Stored data entries:
- Opening Delimiter -

-- ==== Sys2Proof/Laws/State.lean ====
section
/-!
SUPPORT. One lemma per field per update of the state, each true by unfolding, so that no later proof unfolds a record
update.
-/

namespace Sys2Proof.Machine

variable (s : State)

/-! ### `emit e s` -/

@[simp] theorem emit_cfg (e : Event) : (emit e s).cfg = s.cfg := rfl
@[simp] theorem emit_handles (e : Event) : (emit e s).handles = s.handles := rfl
@[simp] theorem emit_cs (e : Event) : (emit e s).cs = s.cs := rfl
@[simp] theorem emit_clk (e : Event) : (emit e s).clk = s.clk := rfl
@[simp] theorem emit_mosi (e : Event) : (emit e s).mosi = s.mosi := rfl
@[simp] theorem emit_chan (e : Event) : (emit e s).chan = s.chan := rfl
@[simp] theorem emit_acc (e : Event) : (emit e s).acc = s.acc := rfl
@[simp] theorem emit_n (e : Event) : (emit e s).n = s.n := rfl
@[simp] theorem emit_pc (e : Event) : (emit e s).pc = s.pc := rfl
@[simp] theorem emit_st (e : Event) : (emit e s).st = s.st := rfl
@[simp] theorem emit_running (e : Event) : (emit e s).running = s.running := rfl
@[simp] theorem emit_fault (e : Event) : (emit e s).fault = s.fault := rfl
@[simp] theorem emit_refused (e : Event) : (emit e s).refused = s.refused := rfl
@[simp] theorem emit_stopped (e : Event) : (emit e s).stopped = s.stopped := rfl
@[simp] theorem emit_trace (e : Event) : (emit e s).trace = s.trace ++ [e] := rfl
@[simp] theorem emit_frames (e : Event) : (emit e s).frames = s.frames := rfl
@[simp] theorem emit_inputs (e : Event) : (emit e s).inputs = s.inputs := rfl
@[simp] theorem emit_draws (e : Event) : (emit e s).draws = s.draws := rfl
@[simp] theorem emit_platform (e : Event) : (emit e s).platform = s.platform := rfl

/-! ### `setPos p s` -/

@[simp] theorem setPos_cfg (p : Pos) : (setPos p s).cfg = s.cfg := rfl
@[simp] theorem setPos_handles (p : Pos) : (setPos p s).handles = s.handles := rfl
@[simp] theorem setPos_cs (p : Pos) : (setPos p s).cs = s.cs := rfl
@[simp] theorem setPos_clk (p : Pos) : (setPos p s).clk = s.clk := rfl
@[simp] theorem setPos_mosi (p : Pos) : (setPos p s).mosi = s.mosi := rfl
@[simp] theorem setPos_chan (p : Pos) : (setPos p s).chan = s.chan := rfl
@[simp] theorem setPos_acc (p : Pos) : (setPos p s).acc = s.acc := rfl
@[simp] theorem setPos_n (p : Pos) : (setPos p s).n = s.n := rfl
@[simp] theorem setPos_pc (p : Pos) : (setPos p s).pc = p := rfl
@[simp] theorem setPos_st (p : Pos) : (setPos p s).st = s.st := rfl
@[simp] theorem setPos_running (p : Pos) : (setPos p s).running = s.running := rfl
@[simp] theorem setPos_fault (p : Pos) : (setPos p s).fault = s.fault := rfl
@[simp] theorem setPos_refused (p : Pos) : (setPos p s).refused = s.refused := rfl
@[simp] theorem setPos_stopped (p : Pos) : (setPos p s).stopped = s.stopped := rfl
@[simp] theorem setPos_trace (p : Pos) : (setPos p s).trace = s.trace := rfl
@[simp] theorem setPos_frames (p : Pos) : (setPos p s).frames = s.frames := rfl
@[simp] theorem setPos_inputs (p : Pos) : (setPos p s).inputs = s.inputs := rfl
@[simp] theorem setPos_draws (p : Pos) : (setPos p s).draws = s.draws := rfl
@[simp] theorem setPos_platform (p : Pos) : (setPos p s).platform = s.platform := rfl

/-! ### `setLevel .cs l s` -/

@[simp] theorem setLevel_cs_cfg (l : Level) : (setLevel .cs l s).cfg = s.cfg := rfl
@[simp] theorem setLevel_cs_handles (l : Level) : (setLevel .cs l s).handles = s.handles := rfl
@[simp] theorem setLevel_cs_cs (l : Level) : (setLevel .cs l s).cs = l := rfl
@[simp] theorem setLevel_cs_clk (l : Level) : (setLevel .cs l s).clk = s.clk := rfl
@[simp] theorem setLevel_cs_mosi (l : Level) : (setLevel .cs l s).mosi = s.mosi := rfl
@[simp] theorem setLevel_cs_chan (l : Level) : (setLevel .cs l s).chan = s.chan := rfl
@[simp] theorem setLevel_cs_acc (l : Level) : (setLevel .cs l s).acc = s.acc := rfl
@[simp] theorem setLevel_cs_n (l : Level) : (setLevel .cs l s).n = s.n := rfl
@[simp] theorem setLevel_cs_pc (l : Level) : (setLevel .cs l s).pc = s.pc := rfl
@[simp] theorem setLevel_cs_st (l : Level) : (setLevel .cs l s).st = s.st := rfl
@[simp] theorem setLevel_cs_running (l : Level) : (setLevel .cs l s).running = s.running := rfl
@[simp] theorem setLevel_cs_fault (l : Level) : (setLevel .cs l s).fault = s.fault := rfl
@[simp] theorem setLevel_cs_refused (l : Level) : (setLevel .cs l s).refused = s.refused := rfl
@[simp] theorem setLevel_cs_stopped (l : Level) : (setLevel .cs l s).stopped = s.stopped := rfl
@[simp] theorem setLevel_cs_trace (l : Level) : (setLevel .cs l s).trace = s.trace := rfl
@[simp] theorem setLevel_cs_frames (l : Level) : (setLevel .cs l s).frames = s.frames := rfl
@[simp] theorem setLevel_cs_inputs (l : Level) : (setLevel .cs l s).inputs = s.inputs := rfl
@[simp] theorem setLevel_cs_draws (l : Level) : (setLevel .cs l s).draws = s.draws := rfl
@[simp] theorem setLevel_cs_platform (l : Level) : (setLevel .cs l s).platform = s.platform := rfl

/-! ### `setLevel .clk l s` -/

@[simp] theorem setLevel_clk_cfg (l : Level) : (setLevel .clk l s).cfg = s.cfg := rfl
@[simp] theorem setLevel_clk_handles (l : Level) : (setLevel .clk l s).handles = s.handles := rfl
@[simp] theorem setLevel_clk_cs (l : Level) : (setLevel .clk l s).cs = s.cs := rfl
@[simp] theorem setLevel_clk_clk (l : Level) : (setLevel .clk l s).clk = l := rfl
@[simp] theorem setLevel_clk_mosi (l : Level) : (setLevel .clk l s).mosi = s.mosi := rfl
@[simp] theorem setLevel_clk_chan (l : Level) : (setLevel .clk l s).chan = s.chan := rfl
@[simp] theorem setLevel_clk_acc (l : Level) : (setLevel .clk l s).acc = s.acc := rfl
@[simp] theorem setLevel_clk_n (l : Level) : (setLevel .clk l s).n = s.n := rfl
@[simp] theorem setLevel_clk_pc (l : Level) : (setLevel .clk l s).pc = s.pc := rfl
@[simp] theorem setLevel_clk_st (l : Level) : (setLevel .clk l s).st = s.st := rfl
@[simp] theorem setLevel_clk_running (l : Level) : (setLevel .clk l s).running = s.running := rfl
@[simp] theorem setLevel_clk_fault (l : Level) : (setLevel .clk l s).fault = s.fault := rfl
@[simp] theorem setLevel_clk_refused (l : Level) : (setLevel .clk l s).refused = s.refused := rfl
@[simp] theorem setLevel_clk_stopped (l : Level) : (setLevel .clk l s).stopped = s.stopped := rfl
@[simp] theorem setLevel_clk_trace (l : Level) : (setLevel .clk l s).trace = s.trace := rfl
@[simp] theorem setLevel_clk_frames (l : Level) : (setLevel .clk l s).frames = s.frames := rfl
@[simp] theorem setLevel_clk_inputs (l : Level) : (setLevel .clk l s).inputs = s.inputs := rfl
@[simp] theorem setLevel_clk_draws (l : Level) : (setLevel .clk l s).draws = s.draws := rfl
@[simp] theorem setLevel_clk_platform (l : Level) : (setLevel .clk l s).platform = s.platform := rfl

/-! ### `setLevel .mosi l s` -/

@[simp] theorem setLevel_mosi_cfg (l : Level) : (setLevel .mosi l s).cfg = s.cfg := rfl
@[simp] theorem setLevel_mosi_handles (l : Level) : (setLevel .mosi l s).handles = s.handles := rfl
@[simp] theorem setLevel_mosi_cs (l : Level) : (setLevel .mosi l s).cs = s.cs := rfl
@[simp] theorem setLevel_mosi_clk (l : Level) : (setLevel .mosi l s).clk = s.clk := rfl
@[simp] theorem setLevel_mosi_mosi (l : Level) : (setLevel .mosi l s).mosi = l := rfl
@[simp] theorem setLevel_mosi_chan (l : Level) : (setLevel .mosi l s).chan = s.chan := rfl
@[simp] theorem setLevel_mosi_acc (l : Level) : (setLevel .mosi l s).acc = s.acc := rfl
@[simp] theorem setLevel_mosi_n (l : Level) : (setLevel .mosi l s).n = s.n := rfl
@[simp] theorem setLevel_mosi_pc (l : Level) : (setLevel .mosi l s).pc = s.pc := rfl
@[simp] theorem setLevel_mosi_st (l : Level) : (setLevel .mosi l s).st = s.st := rfl
@[simp] theorem setLevel_mosi_running (l : Level) : (setLevel .mosi l s).running = s.running := rfl
@[simp] theorem setLevel_mosi_fault (l : Level) : (setLevel .mosi l s).fault = s.fault := rfl
@[simp] theorem setLevel_mosi_refused (l : Level) : (setLevel .mosi l s).refused = s.refused := rfl
@[simp] theorem setLevel_mosi_stopped (l : Level) : (setLevel .mosi l s).stopped = s.stopped := rfl
@[simp] theorem setLevel_mosi_trace (l : Level) : (setLevel .mosi l s).trace = s.trace := rfl
@[simp] theorem setLevel_mosi_frames (l : Level) : (setLevel .mosi l s).frames = s.frames := rfl
@[simp] theorem setLevel_mosi_inputs (l : Level) : (setLevel .mosi l s).inputs = s.inputs := rfl
@[simp] theorem setLevel_mosi_draws (l : Level) : (setLevel .mosi l s).draws = s.draws := rfl
@[simp] theorem setLevel_mosi_platform (l : Level) : (setLevel .mosi l s).platform = s.platform := rfl

/-! ### `pinWrite .cs l s` -/

@[simp] theorem pinWrite_cs_cfg (l : Level) : (pinWrite .cs l s).cfg = s.cfg := rfl
@[simp] theorem pinWrite_cs_handles (l : Level) : (pinWrite .cs l s).handles = s.handles := rfl
@[simp] theorem pinWrite_cs_cs (l : Level) : (pinWrite .cs l s).cs = l := rfl
@[simp] theorem pinWrite_cs_clk (l : Level) : (pinWrite .cs l s).clk = s.clk := rfl
@[simp] theorem pinWrite_cs_mosi (l : Level) : (pinWrite .cs l s).mosi = s.mosi := rfl
@[simp] theorem pinWrite_cs_chan (l : Level) : (pinWrite .cs l s).chan = s.chan := rfl
@[simp] theorem pinWrite_cs_acc (l : Level) : (pinWrite .cs l s).acc = s.acc := rfl
@[simp] theorem pinWrite_cs_n (l : Level) : (pinWrite .cs l s).n = s.n := rfl
@[simp] theorem pinWrite_cs_pc (l : Level) : (pinWrite .cs l s).pc = s.pc := rfl
@[simp] theorem pinWrite_cs_st (l : Level) : (pinWrite .cs l s).st = s.st := rfl
@[simp] theorem pinWrite_cs_running (l : Level) : (pinWrite .cs l s).running = s.running := rfl
@[simp] theorem pinWrite_cs_fault (l : Level) : (pinWrite .cs l s).fault = s.fault := rfl
@[simp] theorem pinWrite_cs_refused (l : Level) : (pinWrite .cs l s).refused = s.refused := rfl
@[simp] theorem pinWrite_cs_stopped (l : Level) : (pinWrite .cs l s).stopped = s.stopped := rfl
@[simp] theorem pinWrite_cs_trace (l : Level) : (pinWrite .cs l s).trace = s.trace ++ [.pin (.write .cs l)] := rfl
@[simp] theorem pinWrite_cs_frames (l : Level) : (pinWrite .cs l s).frames = s.frames := rfl
@[simp] theorem pinWrite_cs_inputs (l : Level) : (pinWrite .cs l s).inputs = s.inputs := rfl
@[simp] theorem pinWrite_cs_draws (l : Level) : (pinWrite .cs l s).draws = s.draws := rfl
@[simp] theorem pinWrite_cs_platform (l : Level) : (pinWrite .cs l s).platform = s.platform := rfl

/-! ### `pinWrite .clk l s` -/

@[simp] theorem pinWrite_clk_cfg (l : Level) : (pinWrite .clk l s).cfg = s.cfg := rfl
@[simp] theorem pinWrite_clk_handles (l : Level) : (pinWrite .clk l s).handles = s.handles := rfl
@[simp] theorem pinWrite_clk_cs (l : Level) : (pinWrite .clk l s).cs = s.cs := rfl
@[simp] theorem pinWrite_clk_clk (l : Level) : (pinWrite .clk l s).clk = l := rfl
@[simp] theorem pinWrite_clk_mosi (l : Level) : (pinWrite .clk l s).mosi = s.mosi := rfl
@[simp] theorem pinWrite_clk_chan (l : Level) : (pinWrite .clk l s).chan = s.chan := rfl
@[simp] theorem pinWrite_clk_acc (l : Level) : (pinWrite .clk l s).acc = s.acc := rfl
@[simp] theorem pinWrite_clk_n (l : Level) : (pinWrite .clk l s).n = s.n := rfl
@[simp] theorem pinWrite_clk_pc (l : Level) : (pinWrite .clk l s).pc = s.pc := rfl
@[simp] theorem pinWrite_clk_st (l : Level) : (pinWrite .clk l s).st = s.st := rfl
@[simp] theorem pinWrite_clk_running (l : Level) : (pinWrite .clk l s).running = s.running := rfl
@[simp] theorem pinWrite_clk_fault (l : Level) : (pinWrite .clk l s).fault = s.fault := rfl
@[simp] theorem pinWrite_clk_refused (l : Level) : (pinWrite .clk l s).refused = s.refused := rfl
@[simp] theorem pinWrite_clk_stopped (l : Level) : (pinWrite .clk l s).stopped = s.stopped := rfl
@[simp] theorem pinWrite_clk_trace (l : Level) : (pinWrite .clk l s).trace = s.trace ++ [.pin (.write .clk l)] := rfl
@[simp] theorem pinWrite_clk_frames (l : Level) : (pinWrite .clk l s).frames = s.frames := rfl
@[simp] theorem pinWrite_clk_inputs (l : Level) : (pinWrite .clk l s).inputs = s.inputs := rfl
@[simp] theorem pinWrite_clk_draws (l : Level) : (pinWrite .clk l s).draws = s.draws := rfl
@[simp] theorem pinWrite_clk_platform (l : Level) : (pinWrite .clk l s).platform = s.platform := rfl

/-! ### `pinWrite .mosi l s` -/

@[simp] theorem pinWrite_mosi_cfg (l : Level) : (pinWrite .mosi l s).cfg = s.cfg := rfl
@[simp] theorem pinWrite_mosi_handles (l : Level) : (pinWrite .mosi l s).handles = s.handles := rfl
@[simp] theorem pinWrite_mosi_cs (l : Level) : (pinWrite .mosi l s).cs = s.cs := rfl
@[simp] theorem pinWrite_mosi_clk (l : Level) : (pinWrite .mosi l s).clk = s.clk := rfl
@[simp] theorem pinWrite_mosi_mosi (l : Level) : (pinWrite .mosi l s).mosi = l := rfl
@[simp] theorem pinWrite_mosi_chan (l : Level) : (pinWrite .mosi l s).chan = s.chan := rfl
@[simp] theorem pinWrite_mosi_acc (l : Level) : (pinWrite .mosi l s).acc = s.acc := rfl
@[simp] theorem pinWrite_mosi_n (l : Level) : (pinWrite .mosi l s).n = s.n := rfl
@[simp] theorem pinWrite_mosi_pc (l : Level) : (pinWrite .mosi l s).pc = s.pc := rfl
@[simp] theorem pinWrite_mosi_st (l : Level) : (pinWrite .mosi l s).st = s.st := rfl
@[simp] theorem pinWrite_mosi_running (l : Level) : (pinWrite .mosi l s).running = s.running := rfl
@[simp] theorem pinWrite_mosi_fault (l : Level) : (pinWrite .mosi l s).fault = s.fault := rfl
@[simp] theorem pinWrite_mosi_refused (l : Level) : (pinWrite .mosi l s).refused = s.refused := rfl
@[simp] theorem pinWrite_mosi_stopped (l : Level) : (pinWrite .mosi l s).stopped = s.stopped := rfl
@[simp] theorem pinWrite_mosi_trace (l : Level) : (pinWrite .mosi l s).trace = s.trace ++ [.pin (.write .mosi l)] := rfl
@[simp] theorem pinWrite_mosi_frames (l : Level) : (pinWrite .mosi l s).frames = s.frames := rfl
@[simp] theorem pinWrite_mosi_inputs (l : Level) : (pinWrite .mosi l s).inputs = s.inputs := rfl
@[simp] theorem pinWrite_mosi_draws (l : Level) : (pinWrite .mosi l s).draws = s.draws := rfl
@[simp] theorem pinWrite_mosi_platform (l : Level) : (pinWrite .mosi l s).platform = s.platform := rfl

/-! ### `waitAtLeast k s` -/

@[simp] theorem waitAtLeast_cfg (k : WaitKind) : (waitAtLeast k s).cfg = s.cfg := rfl
@[simp] theorem waitAtLeast_handles (k : WaitKind) : (waitAtLeast k s).handles = s.handles := rfl
@[simp] theorem waitAtLeast_cs (k : WaitKind) : (waitAtLeast k s).cs = s.cs := rfl
@[simp] theorem waitAtLeast_clk (k : WaitKind) : (waitAtLeast k s).clk = s.clk := rfl
@[simp] theorem waitAtLeast_mosi (k : WaitKind) : (waitAtLeast k s).mosi = s.mosi := rfl
@[simp] theorem waitAtLeast_chan (k : WaitKind) : (waitAtLeast k s).chan = s.chan := rfl
@[simp] theorem waitAtLeast_acc (k : WaitKind) : (waitAtLeast k s).acc = s.acc := rfl
@[simp] theorem waitAtLeast_n (k : WaitKind) : (waitAtLeast k s).n = s.n := rfl
@[simp] theorem waitAtLeast_pc (k : WaitKind) : (waitAtLeast k s).pc = s.pc := rfl
@[simp] theorem waitAtLeast_st (k : WaitKind) : (waitAtLeast k s).st = s.st := rfl
@[simp] theorem waitAtLeast_running (k : WaitKind) : (waitAtLeast k s).running = s.running := rfl
@[simp] theorem waitAtLeast_fault (k : WaitKind) : (waitAtLeast k s).fault = s.fault := rfl
@[simp] theorem waitAtLeast_refused (k : WaitKind) : (waitAtLeast k s).refused = s.refused := rfl
@[simp] theorem waitAtLeast_stopped (k : WaitKind) : (waitAtLeast k s).stopped = s.stopped := rfl
@[simp] theorem waitAtLeast_trace (k : WaitKind) : (waitAtLeast k s).trace = s.trace ++ [.pin (.wait k (minWait s.cfg k + (drawDelay s.draws).1))] := rfl
@[simp] theorem waitAtLeast_frames (k : WaitKind) : (waitAtLeast k s).frames = s.frames := rfl
@[simp] theorem waitAtLeast_inputs (k : WaitKind) : (waitAtLeast k s).inputs = s.inputs := rfl
@[simp] theorem waitAtLeast_draws (k : WaitKind) : (waitAtLeast k s).draws = (drawDelay s.draws).2 := rfl
@[simp] theorem waitAtLeast_platform (k : WaitKind) : (waitAtLeast k s).platform = s.platform := rfl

- Closing Delimiter -

--- Directions for this task ---
When the line with "e s).cfg = s.cfg := rfl" is reached in the data above, begin copying, and stop after the line with "e s).n = s.n := rfl"; copy each line exactly, both ends included.

--- Solution to this exercise ---
@[simp] theorem emit_cfg (e : Event) : (emit e s).cfg = s.cfg := rfl
@[simp] theorem emit_handles (e : Event) : (emit e s).handles = s.handles := rfl
@[simp] theorem emit_cs (e : Event) : (emit e s).cs = s.cs := rfl
@[simp] theorem emit_clk (e : Event) : (emit e s).clk = s.clk := rfl
@[simp] theorem emit_mosi (e : Event) : (emit e s).mosi = s.mosi := rfl
@[simp] theorem emit_chan (e : Event) : (emit e s).chan = s.chan := rfl
@[simp] theorem emit_acc (e : Event) : (emit e s).acc = s.acc := rfl
@[simp] theorem emit_n (e : Event) : (emit e s).n = s.n := rfl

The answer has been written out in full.